Malkhaz Makharadze
- Makharadze (R) captaining the team in UEFA Cup game against Celtic in 1995

Personal information
- Date of birth: 2 March 1963
- Place of birth: Batumi, Adjarian ASSR, Georgian SSR, USSR
- Date of death: 20 November 2024 (aged 61)
- Height: 1.80 m (5 ft 11 in)
- Position(s): Defender; midfielder;

Senior career*
- Years: Team / Apps / (Gls)
- 1982–1986: Dinamo Tbilisi / 106 / (7)
- 1987: Guria / 18 / (0)
- 1988–1999: Dinamo Batumi / 379 / (16)
- Total:  / 503 / (23)

= Malkhaz Makharadze =

Georgian footballer (1963–2024)

Malkhaz Маkharadze (მალხაზ მახარაძე; 2 March 1963 – 20 November 2024) was a Georgian professional footballer who played as a defender and midfielder.

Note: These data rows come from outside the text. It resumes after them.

-- ==== Sys2Proof/Machine/SwitchRx.lean ====
section
/-! DEFINITION. The switch from reception to admission: stages 1 to 6 of the pipeline, the gPTP trap, host ports, mirror
and trace copies (spec/08, R176 to R187, R194 to R202; spec/12, R302 to R308). -/

namespace Sys2Proof.Machine

/-! ## Shaper credits (R192) -/

/-- Credit of queue `q` of port `n` after `dt` ns. DEDUCED: notes/assumptions/32.md. -/
def State.creditAfter (s : State) (n q dt : Nat) (c : Int) : Int :=
  let x := s.port n
  let rate : Int := (s.portRate n : Nat) * 1000
  let idle : Int := min ((s.regF (R.SWP_CBS n q) 27 0 : Nat) : Int) rate
  let empty := (s.queue (8 * n + q)).visible.isEmpty
  if !x.gates.testBit q then (if empty then min 0 c else c)
  else if x.sending = some q then c + (idle - rate) * dt
  else if empty then min 0 (c + idle * dt)
  else c + idle * dt

/-- The credits of a port's shapers brought to this instant. -/
def State.updCredits (s : State) (n : Nat) : State :=
  let x := s.port n
  let on := (List.range 8).filter (fun q => s.regB (R.SWP_CBS n q) 31)
  s.setPort n { x with credits := on.map (fun q => (q, s.creditAfter n q (s.clk.lt - x.creditAt) (KMap.get x.credits 0 q))),
                       creditAt := s.clk.lt }

/-! ## Stage 1 (R176, R200 to R202) -/

/-- A receive error: counted, and ERROR raised (R206). -/
def State.rxErr (s : State) (n : Nat) : State := (s.addF (R.SWP_RX_ERR n) 31 0 1).raise (swpPage n) 2

def State.rxDisc (s : State) (n : Nat) : State := s.addF (R.SWP_RX_DISC n) 31 0 1

/-- The receive channel in force whose SCI a frame carries, the lower first (R202). -/
def State.rxChannel (s : State) (n sci : Nat) : Option Nat :=
  (List.range 4).find? (fun c =>
    s.regB (R.SWP_MSEC_RXSA n c) 31 && s.regPair (R.SWP_MSEC_RXSCI_LO n c) (R.SWP_MSEC_RXSCI_HI n c) == sci)

/-- A frame that fails MACsec: whether it passes, by VALIDATE (R201, R202). PRESUMED: notes/assumptions/30.md. -/
def State.msecFail (s : State) (n : Nat) : Bool × State :=
  let v := s.regF (R.SWP_MSEC_CFG n) 3 2
  if v = 0 then (true, s) else (v = 1, s.addF (R.SWP_MSEC_RX_BAD n) 31 0 1)

/-- A protected frame (R202): whether it passes. -/
def State.msecTagged (s : State) (n : Nat) (bytes : List Byte) (g : SecTag) : Bool × State :=
  if s.regF (R.SWP_MSEC_CFG n) 3 2 = 0 then (true, s)
  else
    match s.rxChannel n (g.sci.getD (be bytes 6 6 * 65536 + 1)) with
    | none => s.msecFail n
    | some c =>
      let sa := s.reg (R.SWP_MSEC_RXSA n c)
      let key := 4 * c + g.an.val
      let low := KMap.get (s.port n).low 1 key
      if !bit sa (7 * g.an.val + 6) || !g.icvOk then s.msecFail n
      else if s.regB (R.SWP_MSEC_CFG n) 7 && g.pn < low then (false, s.addF (R.SWP_MSEC_RX_BAD n) 31 0 1)
      else
        let x := s.port n
        (true, s.setPort n { x with low := KMap.put x.low key (max low (g.pn + 1 - s.regF (R.SWP_MSEC_CFG n) 31 8)) })

/-- A frame that uses the uncontrolled port (R200). PRESUMED: notes/assumptions/30.md. -/
def State.uncontrolled (s : State) (n etype : Nat) : Bool :=
  etype = 0x888E || (etype = 0x88F7 && s.regB (R.SWP_MSEC_CFG n) 6)

/-- MACsec receive: whether the frame passes. An unprotected frame is discarded under Strict, as IEEE 802.1AE gives.
PRESUMED: notes/assumptions/30.md. -/
def State.msecRx (s : State) (n : Nat) (bytes : List Byte) (tag : Option SecTag) : Bool × State :=
  if !portMacsec n || !s.regB (R.SWP_MSEC_CFG n) 1 then (true, s)
  else match tag with
    | some g => s.msecTagged n bytes g
    | none =>
      if s.uncontrolled n (parse bytes).etype || s.regF (R.SWP_MSEC_CFG n) 3 2 < 2 then (true, s)
      else (false, s.addF (R.SWP_MSEC_RX_BAD n) 31 0 1)

/-- A frame of the partner's source address on a port of PAIR_BB_PORTS (R387). -/
def State.noteBackbone (s : State) (n : Nat) (bytes : List Byte) : State :=
  if s.regB R.PAIR_BB_PORTS n && be bytes 6 6 = s.regPair R.PAIR_PMAC_LO R.PAIR_PMAC_HI % 2 ^ 48 then
    { s with pair := { s.pair with bbAt := some s.clk.lt } }
  else s

/-- The bytes that a SecTAG and its ICV add to a frame, with an explicit SCI or without (R200). -/
def secBytes (sci : Bool) : Nat := if sci then 32 else 24

/-- Stage 1 has the whole frame (R176): whether it passes. MAX_LEN holds for the frame before its protection; the shortest
length and SWP_RX_BYTES are of the frame on the wire (R200, R206). DEDUCED: notes/assumptions/31.md. -/
def State.stage1 (s : State) (n : Nat) (bytes : List Byte) (fcsOk : Bool) (tag : Option SecTag) : Bool × State :=
  let len := bytes.length + 4
  let wire := len + (tag.map (fun g => secBytes g.sci.isSome)).getD 0
  if !fcsOk || wire < 64 || s.maxLen n < len then (false, s.rxErr n)
  else
    let r := s.msecRx n bytes tag
    if !r.1 then r
    else
      let s := r.2.addF (R.SWP_RX_FRAMES n) 31 0 1
      let s := s.noteBackbone n bytes
      (true, s.setPort n { s.port n with rxBytes := ((s.port n).rxBytes + wire) % 2 ^ 64 })

/-! ## Stage 3 (R178, R182, R183) -/

/-- The traffic class of a PCP. -/
def State.tcOf (s : State) (n pcp : Nat) : Nat := s.regF (R.SWP_TC_MAP n) (3 * pcp + 2) (3 * pcp)

/-- Words 12 to 15 of the action block that applies, with the stream handle (R183). -/
def State.actions (s : State) (n : Nat) (p : Parsed) (vid : Nat) : Option Nat × (Word × Word × Word × Word) :=
  let hit := ([0, 1] ++ (if p.ip = 0 then [] else [2])).findSome? (fun m => s.streamHit (streamKey p vid m))
  match hit with
  | some i =>
    let w (k : Nat) : Word := s.regionWord 48 (0x30200000 + 64 * i + 4 * k)
    (some i, (w 12, w 13, w 14, w 15))
  | none =>
    let m := s.sw.active
    match (rulesOf m).find? (fun r => ruleHits m r n p vid) with
    | some r =>
      let w (k : Nat) : Word := tabWord m (0x30040000 + 64 * r + 4 * k)
      (none, (w 12, w 13, w 14, w 15))
    | none => (none, (0, 0, 0, 0))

He is regarded as a Dinamo Batumi legend and one of the distinguished Georgian footballers.

== Career ==
Makharadze started his career in 1982 at Dinamo Tbilisi, scoring one goal in 19 matches for its reserve team. On 20 July 1984, he made a debut in the Soviet Top League in a 1–1 draw against Dinamo Minsk, when he came off the bench in the 88th minute.

In his final fifth season at Dinamo, Makharadze played in an away game against Dnipro on 21 November 1986, when his team suffered a 3–2 defeat.

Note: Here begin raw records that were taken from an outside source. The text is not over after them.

-- ==== Sys2Proof/Machine/SwitchTx.lean ====
section
/-! DEFINITION. The switch from egress queue to wire: time gates, selection, preemption, completion and ageing; flow meter
and sequence functions under software; link changes; commits, page resets and views (spec/08, R184, R187 to R206;
spec/12, R303 to R308). -/

namespace Sys2Proof.Machine

/-! ## Time gates (R190, R191) -/

/-- One entry of a running list: its first and last offset, operation and gates. -/
structure GateSeg where
  index : Nat
  start : Nat
  stop : Nat
  op : Nat
  gates : Nat
  deriving DecidableEq, Repr

def State.tasCycle (s : State) (n : Nat) : Nat := clamp 1000 1000000000 (s.reg (R.SWP_TAS_CYCLE n)).toNat
def State.tasLen (s : State) (n : Nat) : Nat := min 256 (s.regF (R.SWP_TAS_CTRL n) 24 16)
def State.tasBase (s : State) (n : Nat) : Nat := s.regPair (R.SWP_TAS_BASE_LO n) (R.SWP_TAS_BASE_HI n)
def State.initGates (s : State) (n : Nat) : Nat := s.regF (R.SWP_TAS_CTRL n) 15 8

/-- Entries `e` on of a list of `k` more, from offset `off`, cut at the cycle; the last lasts until its end. -/
def State.gateSegs (s : State) (n cycle : Nat) : Nat → Nat → Nat → List GateSeg
  | 0, _, _ => []
  | k + 1, e, off =>
    if cycle ≤ off then []
    else
      let w (j : Nat) : Word := s.regionWord n (0x30100000 + 0x800 * n + 8 * e + 4 * j)
      let stop := if k = 0 then cycle else min cycle (off + max 32 (w 1).toNat)
      ⟨e, off, stop, fld (w 0) 9 8, fld (w 0) 7 0⟩ :: s.gateSegs n cycle k (e + 1) stop

def State.gateList (s : State) (n : Nat) : List GateSeg := s.gateSegs n (s.tasCycle n) (s.tasLen n) 0 0

/-- The list is enabled and SYNC_TIME is valid. -/
def State.tasOn (s : State) (n : Nat) : Bool := s.regB (R.SWP_TAS_CTRL n) 0 && decide (s.tasLen n ≠ 0) && s.syncValid

/-- The entry in force now, when the list runs (R190). -/
def State.gateNow (s : State) (n : Nat) : Option GateSeg :=
  if !s.tasOn n || s.syncNs < s.tasBase n then none
  else
    let off := (s.syncNs - s.tasBase n) % s.tasCycle n
    (s.gateList n).find? (fun g => g.start ≤ off && off < g.stop)

/-- The port takes the gate state that its list gives at this instant. -/
def State.takeGates (s : State) (n : Nat) : State :=
  let s := s.updCredits n
  let x := { s.port n with oldUntil := none }
  match s.gateNow n with
  | none => s.setPort n { x with running := false, entry := 0, gates := s.initGates n, hold := false }
  | some g => s.setPort n { x with
      running := true, entry := g.index, gates := g.gates,
      hold := if g.op = 1 then true else if g.op = 2 then false else x.hold }

/-- SYNC_TIME has stepped: every port moves to the entry that the step gives (R191). -/
def State.gatesAtStep (s : State) : State := (List.range 27).foldl (fun s n => s.takeGates n) s

/-- A STEP of SYNC_TIME takes effect at the next 2 ns step of the clocks: every port moves to the entry that it gives then
(R191, R294). DEDUCED: notes/assumptions/48.md. -/
def State.gatesAfterStep (s : State) : State := { (s.runClocks 1).gatesAtStep with clk := s.clk }

/-- The port still runs an entry of an earlier list (R191). -/
def State.oldEntry (s : State) (n : Nat) : Bool :=
  match (s.port n).oldUntil with
  | some e => decide (s.syncNs < e) && s.syncValid
  | none => false

/-- The list moves on, unless the entry in progress still runs under old values (R191). -/
def State.gateChange (s : State) (n : Nat) : State :=
  if s.oldEntry n then s else s.takeGates n

def execGateEntryChange (t : Nat) (port : Fin 27) (s : State) : Result := eventAt t (fun s => s.gateChange port) s

/-- A commit changed the list or the registers of a port; `old` is the state before the edge (R191). An entry that an earlier
commit let run on keeps its own end. -/
def State.tasCommit (s old : State) (n : Nat) : State :=
  if s.oldEntry n then s
  else match (old.port n).running, old.gateNow n with
  | true, some g =>
    let off := (old.syncNs - old.tasBase n) % old.tasCycle n
    s.setPort n { s.port n with oldUntil := some (old.syncNs + (g.stop - off)) }
  | _, _ => s.takeGates n

/-- The time from offset `off` of the cycle to the instant from which a gate is next closed, 0 in a closed entry; none
where it never closes. -/
def nextClose (l : List GateSeg) (cycle off q : Nat) : Option Nat :=
  let closed := l.filter (fun g => !g.gates.testBit q)
  match closed.find? (fun g => off < g.stop) with
  | some g => some (g.start - off)
  | none => closed.head?.map (fun g => g.start + cycle - off)

/-- The time in ns until the gate of queue `q` next closes (R189): an entry of an earlier list runs to its end first, and
INIT_GATES hold while the list does not run (R190, R191). DEDUCED: notes/assumptions/32.md. -/
def State.untilClose (s : State) (n q : Nat) : Option Nat :=
  let now := s.syncNs
  let base := s.tasBase n
  let at' := if s.oldEntry n then (s.port n).oldUntil.getD now else now
  let shut := !(s.initGates n).testBit q
  let listed (k : Nat) : Option Nat := (nextClose (s.gateList n) (s.tasCycle n) ((k - base) % s.tasCycle n) q).map (· + (k - now))
  if !s.tasOn n then (if shut then some (at' - now) else none)
  else if at' < base then (if shut then some (at' - now) else listed base)
  else listed at'

/-! ## Selection (R189, R192, R193, R308) -/

/-- A queue whose frames may be preempted, on a port whose preemption is active. -/
def State.preemptible (s : State) (n q : Nat) : Bool := (s.port n).active && bit (s.reg (R.SWP_PREEMPT n)) (8 + q)

/-- Transmit protection is on for a frame (R200). -/
def State.msecTxOn (s : State) (n : Nat) (p : Packet) : Bool :=
  portMacsec n && s.regB (R.SWP_MSEC_CFG n) 0 && !s.uncontrolled n (parse p.data).etype

/-- The gate-fit check of R189. -/
def State.gateFits (s : State) (n q : Nat) (p : Packet) : Bool :=
  s.preemptible n q ||
  match s.untilClose n q with
  | none => true
  | some d =>
    let len := (p.copy.map (·.len)).getD 0
    let extra := if portMacsec n && s.regB (R.SWP_MSEC_CFG n) 0 then 32 else 0
    decide (((len + 20) * 8 + extra * 8) * 1000 ≤ d * s.portRate n)

/-- The packet a queue would send next. -/
def State.headOf (s : State) (n q : Nat) : Option Packet := (s.queue (8 * n + q)).visible.find? unbegun

/-- Whether queue `q` may start its head frame (R189). -/
def State.mayServe (s : State) (n q : Nat) : Bool :=
  match s.headOf n q with
  | none => false
  | some p =>
    (p.copy.map (s.copyReady n)).getD true && (s.port n).gates.testBit q
      && (!s.regB (R.SWP_CBS n q) 31 || decide (0 ≤ KMap.get (s.port n).credits 0 q))
      && !(s.preemptible n q && (s.port n).hold) && s.gateFits n q p

/-- The highest-numbered queue that may be served among those that meet a condition. -/
def State.pickQueue (s : State) (n : Nat) (c : Nat → Bool) : Option Nat :=
  ((List.range 8).reverse).find? (fun q => c q && s.mayServe n q)

/-- Bytes of the frame on the wire sent by now. -/
def State.sentNow (s : State) (n : Nat) : Nat :=
  let x := s.port n
  x.sentBytes + (s.clk.lt - x.sendStart) * s.portRate n / 8000

/-- Bytes of a frame on the wire, MACsec's among them (R200). -/
def CopyMeta.wire (m : CopyMeta) : Nat := m.len + m.sec

/-- The fragment rule of IEEE 802.3br: what is sent and what remains are long enough (R193).
DEDUCED: notes/assumptions/33.md. -/
def State.mayCut (s : State) (n len : Nat) : Bool :=
  let least := 64 * (1 + s.regF (R.SWP_PREEMPT n) 3 2)
  let x := s.port n
  least ≤ (s.clk.lt - x.sendStart) * s.portRate n / 8000 && s.sentNow n + least ≤ len

/-- The packet of a queue that a transmission has begun. -/
def State.onWire (s : State) (n q : Nat) : Option Packet :=
  (s.queue (8 * n + q)).visible.find? (fun p => (p.copy.map (·.begun)).getD false)

/-- Change the begun packet of a queue. -/
def State.mapWire (s : State) (n q : Nat) (f : Packet → Packet) : State :=
  let x := s.queue (8 * n + q)
  s.setQueue (8 * n + q) { x with visible := x.visible.map (fun p =>
    if (p.copy.map (·.begun)).getD false then f p else p) }

/-- A number of `n` bytes put into a frame, most significant first. -/
def putBe (l : List Byte) (off n v : Nat) : List Byte := l.take off ++ beBytes n v ++ l.drop (off + n)

/-- A frame's correctionField raised by `c` units of 2^-16 ns. -/
def addCorrection (b : List Byte) (c : Int) : List Byte :=
  let o := ptpOff b + 8
  putBe b o 8 (unsigned 64 ((be b o 8 : Int) + c))

/-- The relay correction of R304, in units of 2^-16 ns, rounded to nearest. -/
def State.relayCorrection (s : State) (d ingress egress : Nat) : Int :=
  let link : Nat := s.regF (R.TIME_PORT_LINK (s.regF (R.PTP_PORTS d) 28 24)) 31 0
  let ns : Int := (egress : Int) - ingress + link
  (ns * (1099511627776 + s.rateOf d) * 65536 + 549755813888) / 1099511627776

The next year Makharadze joined Guria who had just earned their historic promotion to the top tier. In 1988, he moved to his hometown 2nd division club Dinamo Batumi.

Following the creation of an independent Georgian championship in 1990, Makharadze not only retained his place at Dinamo, one of the strongest Umaglesi Liga clubs in the mid-1990s, but also captained it. Apart from winning the national cup, he wore the armband during some memorable international matches, such as a UEFA Cup Winners Cup game against Celtic. On 28 August 1997, Makharadze scored his only goal in UEFA competitions, extending Dinamo's lead against Ararat, but due to a technical loss in the 1st leg for fielding an eligible player, the team failed to overcome a three-goal deficit. In total, he took part in eleven matches under UEFA's auspices.

Makharadze announced his retirement in 1999.

==Post-playing career==
In August 2013, Makharadze was appointed sports director at Dinamo Batumi.

==Personal life and death==
Both of his sons Kakha Makharadze and Boris Makharadze were professional football players who retired in the early 2020s.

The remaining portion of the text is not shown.